The author claims that conformal symmetry is useful but not powerful enough to give rise to the large machinery of conformal field theory (CFT) and its multitude of nontrivial results. In order to do so, one must consider some locality principle of quantum field theory.
Motivated by this argument, the groupoid \({\mathcal C}= \{(g,A)\}\), \((g, A)(g', A')= (g\circ g', A')\) providing \(A= g'(A')\) is introduced. Here \(A\) is any simply connected domain of the Riemann sphere \(\widehat{\mathbb{C}}\) and \(g: A\to\widehat{\mathbb{C}}\) is a univalent conformal map (\(A\) is often assumed to be the hyperbolic type). The topology of \({\mathcal C}\) is defined similarly to the topology of a sheaf (§2.2). So it is not Hausdorff and the tangent space becomes a Fréchet space.
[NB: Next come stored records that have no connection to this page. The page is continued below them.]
-- ==== Sys2Proof/Syntax.lean ====
section
/-! DEFINITION. The commands of the module, whole: one constructor per row of the table of steps, with the data that
reaches the module from outside in that step as operands. -/

namespace Sys2Proof

/-- What an ENUM cell says (08 R295): the spec gives its payload no bytes (assumption log 19). -/
inductive EnumMsg where
  /-- Asks the neighbour who it is. -/
  | probe
  /-- The neighbour's answer: its serial, its preferred ID, the ID it holds, its role epoch, the port it answers through. -/
  | identity (serial : BitVec 48) (pref id : BitVec 11) (epoch : BitVec 16) (port : Fin 4)
  /-- The root asks a unit to probe a port of its own. -/
  | ask (port : Fin 4)
  /-- A unit tells the root what answered at its port. -/
  | found (port : Fin 4) (serial : BitVec 48) (pref id : BitVec 11) (epoch : BitVec 16) (far : Fin 4)
  /-- A unit tells the root that nothing answers at its port. -/
  | nothing (port : Fin 4)
  /-- The neighbour takes an ID. -/
  | assign (id : BitVec 11)
  /-- The root asks a unit to give the neighbour at its port an ID. -/
  | give (port : Fin 4) (id : BitVec 11)
  /-- A unit tells the root that a port of its own has come up or gone down. -/
  | link (port : Fin 4) (up : Bool)
  /-- A head tells the root of a unit that has joined or left its consist, the head itself included. -/
  | consist (number : Fin 128) (uid : BitVec 11) (slot : Fin 64) (joined : Bool)
  deriving DecidableEq, Repr

/-- What a MGMT cell says (08 R287, R295, R320; assumption log 19). -/
inductive MgmtMsg where
  | route (uid : Fin 1024) (valid : Bool) (port : Fin 4)
  | mask (consist : Fin 128) (ports : BitVec 4)
  /-- Whether the closed ring passes through the unit, by which ports, and the ports to block. -/
  | ring (closed : Bool) (ports blocked : BitVec 4)
  deriving DecidableEq, Repr

/-- What a CONSIST cell says (08 R302, R303; assumption log 19). -/
inductive ConsistMsg where
  /-- The head offers a slot: join tick J in SN, the head's epoch, whether the unit is the deputy, the head's P and BL.WIN word,
  BL.CS_NSOFS. -/
  | offer (consist : Fin 128) (slot : Fin 64) (sn : BitVec 32) (headEpoch : BitVec 16) (deputy : Bool) (period : BitVec 15) (win : Word)
      (nsofs : BitVec 16)
  /-- The member answers: the epoch it will hold from J, its share scale. -/
  | accept (epoch : BitVec 16) (tsc : BitVec 32)
  /-- The unit cannot join, with the status of R302. -/
  | refuse (status : Byte)
  /-- The head removes the unit. -/
  | remove
  /-- The unit has left, with its epoch after removal. -/
  | removed (epoch : BitVec 16)
  /-- The head copies a slot of its map to the deputy; a slot without a unit is free. -/
  | copy (slot : Fin 64) (uid : BitVec 11) (epoch weight : BitVec 16) (tsc : BitVec 32)
  /-- The head names the deputy, with its epoch. -/
  | deputy (uid : BitVec 11) (epoch : BitVec 16)
  /-- The head sets BL.CS_NSOFS. -/
  | nsofs (n : BitVec 16)
  deriving DecidableEq, Repr

/-- What a SYNC cell says (08 R289, R292): the root's TB at its launch, P, the correction in eighths of a cyc, the root's serial and
whether it is a standby root. -/
structure SyncMsg where
  tb : Nat
  period : Nat
  corr : Nat
  serial : BitVec 48
  standby : Bool
  deriving DecidableEq, Repr

/-- What a cell says whose payload the spec gives no bytes (assumption log 19). -/
inductive LinkMsg where
  | sync (m : SyncMsg)
  | delayReq
  /-- The time the request stayed in the answering port, in eighths of a cyc. -/
  | delayResp (stay : Nat)
  | enum (m : EnumMsg)
  | consist (m : ConsistMsg)
  | mgmt (m : MgmtMsg)
  deriving DecidableEq, Repr

/-- Where an error of a task run is detected (02 R69). -/
inductive LaneFault where
  /-- The lane's register file, during the task. -/
  | registerFile
  /-- A residue check. -/
  | residue
  /-- Lane data: a state variable that the task reads. -/
  | stateRead
  /-- Lane data: an output of an earlier task. -/
  | upstream
  /-- The own state block, during the state reload of a recomputation: the byte's address. -/
  | ownBlock (addr : BitVec 32)
  deriving DecidableEq, Repr

/-- What a run of a task meets (02 R69): the error that aborts it, with its offset after the task's start, and the parity errors
of its table reads, as table ID, offset after the task's start and byte address. -/
structure TaskRun where
  fault : Option (LaneFault × Nat) := none
  tables : List (Fin 10 × Nat × BitVec 32) := []
  deriving DecidableEq, Repr

/-- A frame received from a CAN bus (11 R374, R381): the fields of its record, and how many cyc ago its start-of-frame edge was
detected (R387). -/
structure CanFrame where
  xtd : Bool
  rtr : Bool
  fdf : Bool
  brs : Bool
  esi : Bool
  id : BitVec 29
  dlc : Fin 16
  data : List Byte
  sofAge : Nat
  deriving DecidableEq, Repr

/-- How a transmission ends (11 R385). -/
inductive CanEnd where
  | sent
  | arbitrationLost
  | error
  deriving DecidableEq, Repr

/-- An error on a CAN bus, by what ISO 11898-1 has it count (11 R389, R391): 1 or 8 in the receive counter, 8 in the transmit counter,
nothing; or a recessive res bit. -/
inductive CanErr where
  | receive
  | receiveEight
  | transmit
  | uncounted
  | resRecessive
  deriving DecidableEq, Repr

/-- The first failure that a BIST job finds (15 R472): a lane's unit, register or pattern and bit; an SRAM byte and bit; a byte offset
in the Granary and bit; a gate channel and item. -/
inductive BistFail where
  | lane (unit : Fin 7) (index : BitVec 24) (bit : Byte)
  | sram (addr : BitVec 32) (bit : Fin 9)
  | granary (offset : BitVec 33) (bit : Fin 528)
  | gate (channel : Fin 7) (item : Fin 8)
  deriving DecidableEq, Repr

/-- A command descriptor as the firmware has popped it (12 R408): its queue and count, its fields, the address of a parity error met in
it, or in the bulk data it names (12 R419; 02 R71). -/
structure Desc where
  queue : Fin 4
  dseq : BitVec 16
  flags : Byte
  reserved : Byte
  handle : BitVec 16
  ctag : BitVec 16
  param : List Byte
  parity : Option (BitVec 32)
  bulkParity : Option (BitVec 32)
  deriving DecidableEq, Repr

/-- What the module's inputs show at a tick boundary: the levels of STO_N, SIN0–SIN3 and SRST, BRK_FB, the lever value that the analog
sampler takes, the bits of the sigma-delta channels in the tick, oldest first. -/
structure TickInputs where
  safety : Vector Bool 6
  brkFb : Bool
  lever : Option (BitVec 16)
  sd : List (List Bool)
  /-- The address of a byte of the own state block whose parity bit is found wrong when it is sent in the tick (02 R67, R71). -/
  upset : Option (BitVec 32)
  deriving DecidableEq, Repr

/-- When a SYNC frame reaches a PX-G (06 R217). `drift`: how far LTB's oscillator has run off TB since the last SYNC, in ps; `taken`: what the
slew has taken out of the error found there, in ps; `flight`: from the frame's first symbol boundary to its arrival, in eighths of a cyc. -/
structure SyncTiming where
  drift : Int
  taken : Nat
  flight : Nat
  deriving DecidableEq, Repr

/-- A leg's refresh pulse and whether the REFRESH frames to its high side and its low side pass their check (06 R214, R232). -/
structure RefreshFrames where
  leg : Fin 3
  highOk : Bool
  lowOk : Bool
  deriving DecidableEq, Repr

/-- What comes of a DIAG frame (06 R213, R214, R240): an answer, an answer that fails its check, or no answer, the DIAG frame having failed its
own at the PX-G. -/
inductive DiagFrame where
  | answered | answerLost | diagLost
  deriving DecidableEq, Repr

/-- A cell whose arrival a port times: its 32 bytes and the eighths of a cyc after TB (08 R289). -/
structure TimedCell where
  bytes : List Byte
  frac : Fin 8
  deriving DecidableEq, Repr

/-- The root that a SYNC cell names (08 R292): its serial and whether it is a standby root. -/
structure SyncRoot where
  serial : BitVec 48
  standby : Bool
  deriving DecidableEq, Repr

/-- When a block of the partner arrives (09 R321): eighths of a cyc after TB, and its time on X7 in eighths of a cyc. -/
structure X7Arrival where
  frac : Fin 8
  flight : Nat
  deriving DecidableEq, Repr

/-- What a boot finds (17 R529–R531): lanes that fail their self-test, whether the on-die memory that boot needs passes, the first failure in
the rest of it, lane data and BIST scratch (its address, its bit, 8 for parity), the boot loader copies that pass, the firmware slots whose signature verifies, the PX-Gs that answer, with their steppings and the one-way delays of their
links in eighths of a cyc (06 R217). -/
structure BootFacts where
  lanesFailed : BitVec 4
  sramOk : Bool
  loaders : BitVec 2
  slots : BitVec 2
  answers : BitVec 7
  steps : Vector (BitVec 4) 7
  delays : Vector (BitVec 16) 7
  memFail : Option (BitVec 32 × Fin 9) := none
  deriving DecidableEq, Repr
But based on Hadamard derivation, the \(A\)-differentiation is defined on a suitable class of functions defined on a neighborhood of a point \(\Sigma\) of \({\mathcal C}\) by \[ \lim_{\eta\to 0} {f(g_\eta\cdot\Sigma)- f(\Sigma)\over\eta}= \nabla^A f(\Sigma)/h,\quad h=\partial(g_\eta; \eta> 0) \] (Definition 3.4). The definiton of the path \((g_\eta)\) is given in §3.1. \(\nabla^Af(\Sigma)\) is a linear functional on \(H^{<}(A)\), the space of holomorphic vector fields on \(A\) and the fiber of the tangent bundle of \({\mathcal C}\). The conformal derivative of \(f\) at \(\Sigma\) is defined to be \(\nabla^A(\Sigma)\). By the structure of the dual of \(H^{<}(A)\) (see Lemma 3.1 in [W. Rudin, Functional analysis. New York, NY: McGraw-Hill Book Comp. (1973; Zbl 0253.46001)]), there is a class \(\Delta^Af(\Sigma)= \{\gamma+u: u\in H^{<}(A)\}\), where \(\gamma\) is a holomorphic vector field on an annular neighborhood of \(\partial A\). This class is referred to as the holomorphic \(A\)-class of \(f\) at \(\Sigma\). For any \(a\in\widehat{\mathbb{C}}\setminus A\), there is a unique member of this class given by \[ \{z\to \Delta^A_{a;z} f(\Sigma)\in H^{<}_a(\widehat{\mathbb{C}}\setminus A)\}. \] These are called “holomorphic \(A\)-derivative of \(f\) at \(\Sigma\)”. Then it is shown \(\Delta^A_{a;z}f(\Sigma)\) to be independent of \(a\), so denote by \(\Delta^{[A]}f(\Sigma)\) (Theorem 3.1). If the \(B\)-derivative of \(f\) at \(\Sigma\) is zero, it is shown \[ \Delta^{[A]}_wf(\Sigma)=(\partial g(w))^2 \Delta^{[A]}_{g(w)} f'(\Sigma') \] (Corollary 3.11). This general theory is applied to CFT, taking conformal derivatives of correlation functions with conjugation of a global holomorphic derivative anda it reproduces the conformal Ward identity and the boundary condition of Theorem 4.1 in [J. Cardy, “Conformal invariance and surface critical behavior”, Nucl. Phys. B 240, 514 (1984)].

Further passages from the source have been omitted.